> ABOUT THIS TASK: Repeat exactly, and only, the lines of the entries below from the one with "A burst answer" through the one with "def readRegs (n", both ends included.

[THE DATA]

/-- From R165: when the sink takes only `m` of the events, the next one stays presented, unchanged, and neither a later
event nor the completion is given; `SRC`, `PEND` and `K` hold the byte, the events left and the event presented. -/
def Obligations.DispatchWaitsForTheSink : Prop :=
  ∀ (s : State) (b : Byte) (as : List Answer), s.answers = .ok [b] :: as → s.takes < (eventsOf b).length →
    ∃ t, exec (.dispatch ⟨true, true⟩) s = .next t ∧
      t.phase = .emit ∧ t.takes = 0 ∧ t.answers = as ∧
      (eventsOf b)[s.takes]? = some t.regs.k ∧ t.eventPort = some t.regs.k ∧ eventsOf t.regs.pend = (eventsOf b).drop s.takes ∧
      t = { s with
        phase := .emit, takes := 0, answers := as,
        trace := s.trace ++ (.request (reqIntSource s.par) :: ((eventsOf b).take s.takes).map PortItem.event),
        regs := { s.regs with op := .dispatch, hp := true, hi := true, src := b, pend := t.regs.pend,
                              k := t.regs.k } } ∧
      (t.rst = false → step t = .next t)

/-- From R166: the events of one `DISPATCH` are strictly descending bit positions, none repeated, and each is a set bit
of the byte read. -/
def Obligations.EventsDescend : Prop :=
  ∀ (s t : State) (h : Handle), exec (.dispatch h) s = .next t →
    (eventsIn (passed s t)).Pairwise (fun a b => b.toNat < a.toNat) ∧
    ∀ bs as, s.answers = .ok bs :: as → ∀ k ∈ eventsIn (passed s t), (firstByte bs).getLsbD k.toNat = true

/-- R164: the priority encoder gives the highest set bit, and none only for 0; and the loop that takes the highest bit
and clears it sends the events of the plain scan from bit 7 down to bit 0. -/
def Obligations.EncoderGivesTheHighestBit : Prop :=
  ∀ b : Byte,
    (highestBit b = none ↔ b = 0) ∧
    (∀ k, highestBit b = some k → b.getLsbD k.toNat = true ∧ ∀ j, k.toNat < j → b.getLsbD j = false) ∧
    (highestBit b = none → eventsOf b = []) ∧
    ∀ k, highestBit b = some k → eventsOf b = k :: eventsOf (clearBit b k)
end

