-- ==== Sys2Proof/Tests/Slice0.lean ====
section
/-! SUPPORT. Tests on single commands, with the spec's own vectors as expected results, and for every statement of
Certificates/Slice0/Obligations.lean that has hypotheses a witness that meets them. -/

namespace Sys2Proof.Tests

open Sys2Proof Sys2Proof.Machine

/-! ## Helpers: a small state, and what a step shows -/

/-- Registers with known contents; the reset state's have none. -/
def knownRegs : Regs where
  op := .resolve
  hp := false
  hi := false
  len := 0
  opb := 0
  opcfg := 0
  cfg := 0
  cnt := 0
  alen := 0
  buf := Vector.replicate bufBytes 0
  idx := 0
  raw := ⟨0, 0, 0⟩
  cor := ⟨0, 0, 0⟩
  g := ⟨0, 0, 0⟩
  res := Vector.replicate maxRec ⟨⟨0, 0, 0⟩, ⟨0, 0, 0⟩, ⟨0, 0, 0⟩⟩
  src := 0
  pend := 0
  k := 0
  status := .ok

/-- An idle block with these commands, answers and takes at its ports. -/
def idleState (ws : List Command) (as : List Answer) (n : Nat) : State :=
  { State.reset with regs := knownRegs, cmds := ws, answers := as, takes := n }

/-- The block in a phase of an operation. -/
def busyState (p : Phase) (r : Regs) (as : List Answer) (n : Nat) : State :=
  { idleState [] as n with phase := p, regs := r }

/-- What has passed at the ports after a step. -/
def traceOf : Out → List PortItem
  | .next t => t.trace
  | .fault _ => []
  | .refused _ => []

/-- The phase after a step. -/
def phaseOf : Out → Option Phase
  | .next t => some t.phase
  | .fault _ => none
  | .refused _ => none

/-- A step answered a next state. -/
def wentOn : Out → Bool
  | .next _ => true
  | .fault _ => false
  | .refused _ => false

/-- A step that answered a next state. -/
theorem next_of_wentOn {o : Out} (h : wentOn o = true) : ∃ t, o = .next t := by
  cases o with
  | next t => exact ⟨t, rfl⟩
  | fault r => cases h
  | refused r => cases h

/-- A one-byte request. -/
def rd1 (a : Byte) : PortItem := .request ⟨.read, a, 1⟩

/-! ## WellFormed: each check refuses an ill-formed command -/

theorem test_illformed_resolve : (Instr.resolve ⟨false, true⟩).wellFormed = false := by decide
theorem test_illformed_read : (Instr.read ⟨false, true⟩ 1).wellFormed = false := by decide
theorem test_illformed_dispatch : (Instr.dispatch ⟨false, true⟩).wellFormed = false := by decide
theorem test_wellformed_decode : (Instr.decode 0x3F 0xFFFFFFFFFFFF).wellFormed = true := by decide

/-! ## Decode: words written out bit by bit from R81, R82 and R83, operation first -/

/-- V30: `OP` 00, `HP` 1, `HI` 1. -/
theorem test_decode_resolve :
    decode 0b00_000000_1_1_000000_000000000000000000000000000000000000000000000000 = .resolve ⟨true, true⟩ := by decide
/-- V40: `OP` 01, `HP` 1, `HI` 1, `LEN` 7. -/
theorem test_decode_read :
    decode 0b01_000000_1_1_000000_00000000000000000000000000000000_0000000000000111 = .read ⟨true, true⟩ 7 := by decide
/-- V18 row 2: `OP` 10, MODE 10, FR 0, JUST 1, RANGE 11, bytes C0 FF 00 19 40 80 with the first lowest. -/
theorem test_decode_decode :
    decode 0b10_10_0_1_11_00_000000_10000000_01000000_00011001_00000000_11111111_11000000 =
      .decode 0b10_0_1_11 0x80401900FFC0 := by decide
/-- V67: `OP` 11, `HP` 1, `HI` 0. -/
theorem test_decode_dispatch :
    decode 0b11_000000_1_0_000000_000000000000000000000000000000000000000000000000 = .dispatch ⟨true, false⟩ := by decide
/-- V70: reserved and unused bits are ignored. -/
theorem test_decode_ignores : decode 0x7FFFFFFFFFFF0005 = decode 0x40C0000000000005 := by decide
/-- A string longer than a word is no command. -/
theorem test_decode_too_long : decodeTableWord 72 0 = none := by decide
theorem test_decode_table_word : decodeTableWord 64 0x4080000000000000 = some (.read ⟨true, false⟩ 0) := by decide

/-! ## Assembler: lines of 95_test_vectors.md give its words -/

theorem test_asm_words :
    encode ((AsmLine.decode ⟨.trigger, true, .left, .g16⟩ ⟨0xC0, 0xFF, 0x00, 0x19, 0x40, 0x80⟩).instr specParams)
      = 0xBF0080401900FFC0 ∧
    encode ((AsmLine.read .ok 40).instr specParams) = 0x40C0000000000028 ∧
    encode ((AsmLine.dispatch .uninit).instr specParams) = 0xC080000000000000 := by decide +kernel
theorem test_asm_text :
    (AsmLine.decode ⟨.bypass, false, .right, .g2⟩ ⟨0x64, 0x00, 0x9C, 0xFF, 0x00, 0x00⟩).text =
      "DECODE Bypass/10bit/Right/G2, 64 00 9C FF 00 00" := by decide +kernel

/-! ## One step for each command, from the vectors -/

/-- V30. -/
theorem test_resolve :
    traceOf (step (idleState [0x00C0000000000000] [.ok [0x9F], .ok [0xEB]] 0)) =
      [rd1 0x38, rd1 0x31, .completion ⟨.ok, none, some 0x2B, []⟩] := by decide +kernel
/-- V35. -/
theorem test_resolve_fail :
    traceOf (step (idleState [0x00C0000000000000] [.ok [0x40], .fail] 0)) =
      [rd1 0x38, rd1 0x31, .completion ⟨.transportError, none, none, []⟩] := by decide +kernel
/-- P2. -/
theorem test_read :
    traceOf (step (idleState [0x40C0000000000005] [.ok [0x40], .ok [0x00], .ok [0x02],
        .ok [0x64, 0x00, 0x9C, 0xFF, 0x00, 0x01, 0x05, 0x00, 0xFB, 0xFF, 0xFF, 0x01]] 0)) =
      [rd1 0x38, rd1 0x31, rd1 0x39, .request ⟨.read, 0x32, 12⟩,
       .completion ⟨.ok, some 2, none,
        [⟨⟨0x0064, 0xFF9C, 0x0100⟩, ⟨0x0064, 0xFF9C, 0x0100⟩, ⟨0x3EC7AE14, 0xBEC7AE14, 0x3F7F9724⟩⟩,
         ⟨⟨0x0005, 0xFFFB, 0x01FF⟩, ⟨0x0005, 0xFFFB, 0x01FF⟩, ⟨0x3C9FBE76, 0xBC9FBE76, 0x3FFF1758⟩⟩]⟩] := by
  decide +kernel
/-- V53: the handle is checked before the length. -/
theorem test_read_order :
    traceOf (step (idleState [0x4000000000000000] [] 0)) = [.completion ⟨.nullHandle, none, none, []⟩] := by
  decide +kernel
/-- V18 row 3. -/
theorem test_decode_step :
    traceOf (step (idleState [0x9F0080401900FFC0] [] 0)) =
      [.completion ⟨.ok, some 1, none,
        [⟨⟨0xFFC0, 0x1900, 0x8040⟩, ⟨0xFFF8, 0x0320, 0xF008⟩, ⟨0xBCFF9724, 0x4047AE14, 0xC17F1758⟩⟩]⟩] := by
  decide +kernel
/-- V26, both settings of `NUMERICS`. -/
theorem test_numerics :
    mulScale .f32Rne 5 ⟨39, 4⟩ = 0x3C9FBE76 ∧ mulScale .f64Narrow 5 ⟨39, 4⟩ = 0x3C9FBE77 := by decide +kernel
/-- V60. -/
theorem test_dispatch :
    traceOf (step (idleState [0xC0C0000000000000] [.ok [0x8A]] 8)) =
      [rd1 0x30, .event 7, .event 3, .event 1, .completion ⟨.ok, none, none, []⟩] := by decide +kernel
/-- R165: the sink has taken one of the three, and the second stays presented. -/
theorem test_dispatch_holds :
    traceOf (step (idleState [0xC0C0000000000000] [.ok [0x8A]] 1)) = [rd1 0x30, .event 7] ∧
    phaseOf (step (idleState [0xC0C0000000000000] [.ok [0x8A]] 1)) = some .emit := by decide +kernel
/-- The headers of P2, V37 and V30 (R89), bits that are not valid written zero. -/
theorem test_headers :
    (Completion.mk .ok (some 2) none []).header 0 = 0x0080 ∧
    (Completion.mk .notInitialized none none []).header 0 = 0x6000 ∧
    (Completion.mk .ok none (some 0x2B) []).header 0 = 0x002B := by decide +kernel
/-- `REC` of V18 row 1 (R90). -/
theorem test_record :
    (Record.mk ⟨0xFFC0, 0x1900, 0x8040⟩ ⟨0xFFFF, 0x0064, 0xFE01⟩ ⟨0xBB7F9724, 0x3EC7AE14, 0xBFFF1758⟩).pack =
      0xBFFF17583EC7AE14BB7F9724FE010064FFFF80401900FFC0 := by decide +kernel
/-- From reset, with a word placed where the next command comes from, the first step runs it. -/
theorem test_first_step :
    traceOf (step (State.reset.withFetchWord 64 0xC000000000000000)) =
      [.completion ⟨.nullHandle, none, none, []⟩] := by decide +kernel

/-! ## Witnesses: for each statement with hypotheses, states and operands that meet them, one for each clause

Where a hypothesis is an equation between the outcome of a step and a next state, the witness is a state whose step
answers one. -/

/-- The answers of a `READ` in Fifo mode up to the count, with the spec's parameters. -/
def fifoAnswers (q : Byte) (as : List Answer) : List Answer := .ok [0x40] :: .ok [0x0F] :: .ok [q] :: as

/-- A burst answer of `n` records. -/
def burstOf (n : Nat) : List Byte := List.replicate (6 * n) 0x11

/-- The latch of a `READ` whose checks have passed, with `ALEN` records to fetch in Fifo mode. -/
def readRegs (n : BitVec 6) (idx : BitVec 6) : Regs :=
  { knownRegs with op := .read, hp := true, hi := true, len := 65535, cfg := 0x10, cnt := n, alen := n, idx := idx }

/-- The latch of a `DISPATCH` with these events pending. -/
def dispatchRegs (src pend : Byte) (k : BitVec 3) : Regs :=
  { knownRegs with op := .dispatch, hp := true, hi := true, src := src, pend := pend, k := k }

theorem witness_UnusedBitsAreIgnored :
    (idleState [] [] 0).rst = false ∧ (idleState [] [] 0).phase = .idle ∧
    (0x40C0000000000005 : Command) &&& usedBits 0x40C0000000000005 = 0x7FFFFFFFFFFF0005 &&& usedBits 0x7FFFFFFFFFFF0005 ∧
    (0x003F000000000000 : Command) &&& usedBits 0x003F000000000000 = 0 &&& usedBits 0 ∧
    (0x80FFFFFFFFFFFFFF : Command) &&& usedBits 0x80FFFFFFFFFFFFFF = 0x8000FFFFFFFFFFFF &&& usedBits 0x8000FFFFFFFFFFFF ∧
    (0xFFFFFFFFFFFFFFFF : Command) &&& usedBits 0xFFFFFFFFFFFFFFFF = 0xC0C0000000000000 &&& usedBits 0xC0C0000000000000 := by
  decide

/-- Two busy states that differ in latch registers a `DISPATCH` does not read. -/
theorem witness_UnusedBitsAreIgnored_later :
    (busyState .srcrd { dispatchRegs 0 0 0 with len := 5, opcfg := 0x3F } [.ok [0x81]] 1).forgetUnread =
      (busyState .srcrd { dispatchRegs 0 0 0 with opb := 7 } [.ok [0x81]] 1).forgetUnread ∧
    (busyState .srcrd { dispatchRegs 0 0 0 with len := 5, opcfg := 0x3F } [.ok [0x81]] 1).regs.len ≠
      (busyState .srcrd { dispatchRegs 0 0 0 with opb := 7 } [.ok [0x81]] 1).regs.len := ⟨rfl, by decide⟩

[/THE DATA]

> EXERCISE RESULT:
/-- A burst answer of `n` records. -/
def burstOf (n : Nat) : List Byte := List.replicate (6 * n) 0x11

/-- The latch of a `READ` whose checks have passed, with `ALEN` records to fetch in Fifo mode. -/
def readRegs (n : BitVec 6) (idx : BitVec 6) : Regs :=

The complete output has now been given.